Content starts

-- ==== Sys2Proof/Machine/Commands.lean ====
section
/-! DEFINITION. The commands of the controller byte stream (spec 30_encoding R118 to R124). What the block does with a
command is to send it as one command transfer (R122, R123, R125); what the controller does with it is outside the spec
(00_scope R8). The commands of the initialization sequence are sent by the block only inside `INIT_SEQ` (R124); run on
their own they are command transfers too (log 9). None has a response. -/
namespace Sys2Proof.Machine

/-- One command sent to the controller (R125). -/
def sendCommand (bytes : List Byte) (s : State) : Host.Outcome State Fault Refusal :=
  .next ((s.writeCommand bytes).ret none)

/-- R123: `[AE]`. -/
def execDisplayOff (s : State) : Host.Outcome State Fault Refusal := sendCommand [0xAE] s

/-- R122: `[81, level]`, one transfer. -/
def execSetContrastCmd (level : Byte) (s : State) : Host.Outcome State Fault Refusal := sendCommand [0x81, level] s

/-- R119: `[B0 | low8(page)]`. -/
def execPageSelect (page : Int) (s : State) : Host.Outcome State Fault Refusal := sendCommand [pageCmd page] s

/-- R120: `[00 | nibble]`. -/
def execColumnLow (nibble : BitVec 4) (s : State) : Host.Outcome State Fault Refusal := sendCommand [columnLowByte nibble] s

/-- R121: `[10 | nibble]`. -/
def execColumnHigh (nibble : BitVec 4) (s : State) : Host.Outcome State Fault Refusal := sendCommand [columnHighByte nibble] s

/-- R123: `[A7]`. -/
def execInvertDisplay (s : State) : Host.Outcome State Fault Refusal := sendCommand [0xA7] s

/-- R123: `[A0]`. -/
def execRemapA0 (s : State) : Host.Outcome State Fault Refusal := sendCommand [0xA0] s

/-- R123: `[C0]`. -/
def execRemapC0 (s : State) : Host.Outcome State Fault Refusal := sendCommand [0xC0] s

/-- R124: `[A8, ratio]`. -/
def execSetMultiplex (ratio : Byte) (s : State) : Host.Outcome State Fault Refusal := sendCommand [0xA8, ratio] s

/-- R124: `[D3, offset]`. -/
def execSetDisplayOffset (offset : Byte) (s : State) : Host.Outcome State Fault Refusal := sendCommand [0xD3, offset] s

/-- R124: `[40 | line]`. -/
def execSetStartLine (line : BitVec 6) (s : State) : Host.Outcome State Fault Refusal := sendCommand [startLineByte line] s

/-- R124: `[A1]`. -/
def execSegmentRemapA1 (s : State) : Host.Outcome State Fault Refusal := sendCommand [0xA1] s

/-- R124: `[C8]`. -/
def execComScanRemapped (s : State) : Host.Outcome State Fault Refusal := sendCommand [0xC8] s

/-- R124: `[DA, config]`. -/
def execSetComPins (config : Byte) (s : State) : Host.Outcome State Fault Refusal := sendCommand [0xDA, config] s

/-- R124: `[A4]`. -/
def execDisplayFollowRam (s : State) : Host.Outcome State Fault Refusal := sendCommand [0xA4] s

/-- R124: `[A6]`. -/
def execNormalDisplay (s : State) : Host.Outcome State Fault Refusal := sendCommand [0xA6] s

/-- R124: `[D5, divider]`. -/
def execSetClockDiv (divider : Byte) (s : State) : Host.Outcome State Fault Refusal := sendCommand [0xD5, divider] s

/-- R124: `[8D, setting]`. -/
def execChargePump (setting : Byte) (s : State) : Host.Outcome State Fault Refusal := sendCommand [0x8D, setting] s

/-- R124: `[AF]`. -/
def execDisplayOn (s : State) : Host.Outcome State Fault Refusal := sendCommand [0xAF] s

/-- R124: `[20, mode]`. -/
def execSetAddressingMode (mode : Byte) (s : State) : Host.Outcome State Fault Refusal := sendCommand [0x20, mode] s

end Sys2Proof.Machine
end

Content ends

* Activity *
From the top of the material above, please transcribe each line exactly. Include the line with "namespace Sys2Proof.Machine" and end there.

* Result for this exercise *
-- ==== Sys2Proof/Machine/Commands.lean ====
section
/-! DEFINITION. The commands of the controller byte stream (spec 30_encoding R118 to R124). What the block does with a
command is to send it as one command transfer (R122, R123, R125); what the controller does with it is outside the spec
(00_scope R8). The commands of the initialization sequence are sent by the block only inside `INIT_SEQ` (R124); run on
their own they are command transfers too (log 9). None has a response. -/
namespace Sys2Proof.Machine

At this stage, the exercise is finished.